When the Channel Tunnel Rail Link finally chose its London terminus in the late 1990s, after years of indecision, the choice fell on St Pancras. The 800-million-pound restoration that followed extended the train shed northwards with a flat-roofed addition to accommodate the 400-metre Eurostar trains, opened up the undercroft for shops and restaurants, refurbished the Midland Grand Hotel as the St Pancras Renaissance, and reinstalled an exact replica of the original station clock by Dent of London. Queen Elizabeth II reopened the station on 6 November 2007 with Prince Philip beside her, watched by the Royal Philharmonic Orchestra and the singer Katherine Jenkins. There is a small footnote here. The original 18-foot Dent clock had been sold in 1978 to a wealthy American collector for 250,000 pounds, but it was accidentally dropped during removal and shattered on the platform below. A retiring train guard named Roland Hoggard bought the pieces for 25 pounds, carried them in batches to his Nottinghamshire farm, and patiently reassembled them in his barn, where the rebuilt clock kept good time for decades. When Dent recreated the new clock for the 2007 opening, they used Hoggard's resurrected original as their template. He was invited to the reopening to watch the new clock take its place exactly where the old one had stood.

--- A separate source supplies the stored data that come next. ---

/-! ### returnFromException -/

@[simp] theorem returnFromException_gpr : (returnFromException s).gpr = s.gpr := by unfold returnFromException; split <;> rfl
@[simp] theorem returnFromException_hi : (returnFromException s).hi = s.hi := by unfold returnFromException; split <;> rfl
@[simp] theorem returnFromException_lo : (returnFromException s).lo = s.lo := by unfold returnFromException; split <;> rfl
@[simp] theorem returnFromException_delaySlot : (returnFromException s).delaySlot = s.delaySlot := by unfold returnFromException; split <;> rfl
@[simp] theorem returnFromException_llbit : (returnFromException s).llbit = false := by unfold returnFromException; split <;> rfl
@[simp] theorem returnFromException_llblock : (returnFromException s).llblock = s.llblock := by unfold returnFromException; split <;> rfl
@[simp] theorem returnFromException_fpu : (returnFromException s).fpu = s.fpu := by unfold returnFromException; split <;> rfl
@[simp] theorem returnFromException_tlb : (returnFromException s).tlb = s.tlb := by unfold returnFromException; split <;> rfl
@[simp] theorem returnFromException_caches : (returnFromException s).caches = s.caches := by unfold returnFromException; split <;> rfl
@[simp] theorem returnFromException_mem : (returnFromException s).mem = s.mem := by unfold returnFromException; split <;> rfl
@[simp] theorem returnFromException_ext : (returnFromException s).ext = s.ext := by unfold returnFromException; split <;> rfl
@[simp] theorem returnFromException_hw : (returnFromException s).hw = s.hw := by unfold returnFromException; split <;> rfl
@[simp] theorem returnFromException_steps : (returnFromException s).steps = s.steps := by unfold returnFromException; split <;> rfl
@[simp] theorem returnFromException_note : (returnFromException s).note = s.note := by unfold returnFromException; split <;> rfl
@[simp] theorem returnFromException_events : (returnFromException s).events = s.events := by unfold returnFromException; split <;> rfl
@[simp] theorem returnFromException_sctp : (returnFromException s).sctp = s.sctp := by unfold returnFromException; split <;> rfl

end Sys2Proof.Machine
end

St Pancras feels different from other London termini. The signs are bilingual in English and French, which is unusual for an English station. Passengers cleared by French border police on the upper concourse step from London directly into the Schengen zone without further checks at the Paris end. Paul Day's 30-foot Meeting Place statue stands beneath the station clock, two enormous bronze lovers locked in greeting or farewell - a piece many Londoners initially loathed and have since reluctantly grown fond of. A 95-key piano sits on the upper concourse, free for anyone to play, and people do; some of them have turned out to be Elton John, who showed up one morning in 2016 and sat down at the keys. Outside the building's western flank, the British Library houses the largest collection of books in the world. To the north and east stretches the redeveloped King's Cross Central, once a wasteland of derelict railway lands, now home to Google's UK headquarters and a public square called Granary Square that throws fountains in summer. Behind the western wall of the station the old Midland Grand Hotel reopened as a five-star hotel in 2011. Scott's red-brick spires still rake the London sky. The Furious Mrs Fawcett would be pleased.
St Pancras International sits at approximately 51.5308 degrees north, 0.1252 degrees west, on the north side of Euston Road in the London Borough of Camden. From altitude the Gothic Revival hotel facade is unmistakable - look for a red-brick block with a 100-metre clock tower, immediately west of King's Cross station and its more modern semi-circular concourse. London City Airport (EGLC) is roughly six nautical miles east; London Heathrow (EGLL) about thirteen nautical miles west. The British Library lies immediately south-west of the station, with the Eurostar tracks emerging eastwards toward Stratford and the Channel Tunnel. Best viewing altitudes are 1,500-3,000 feet.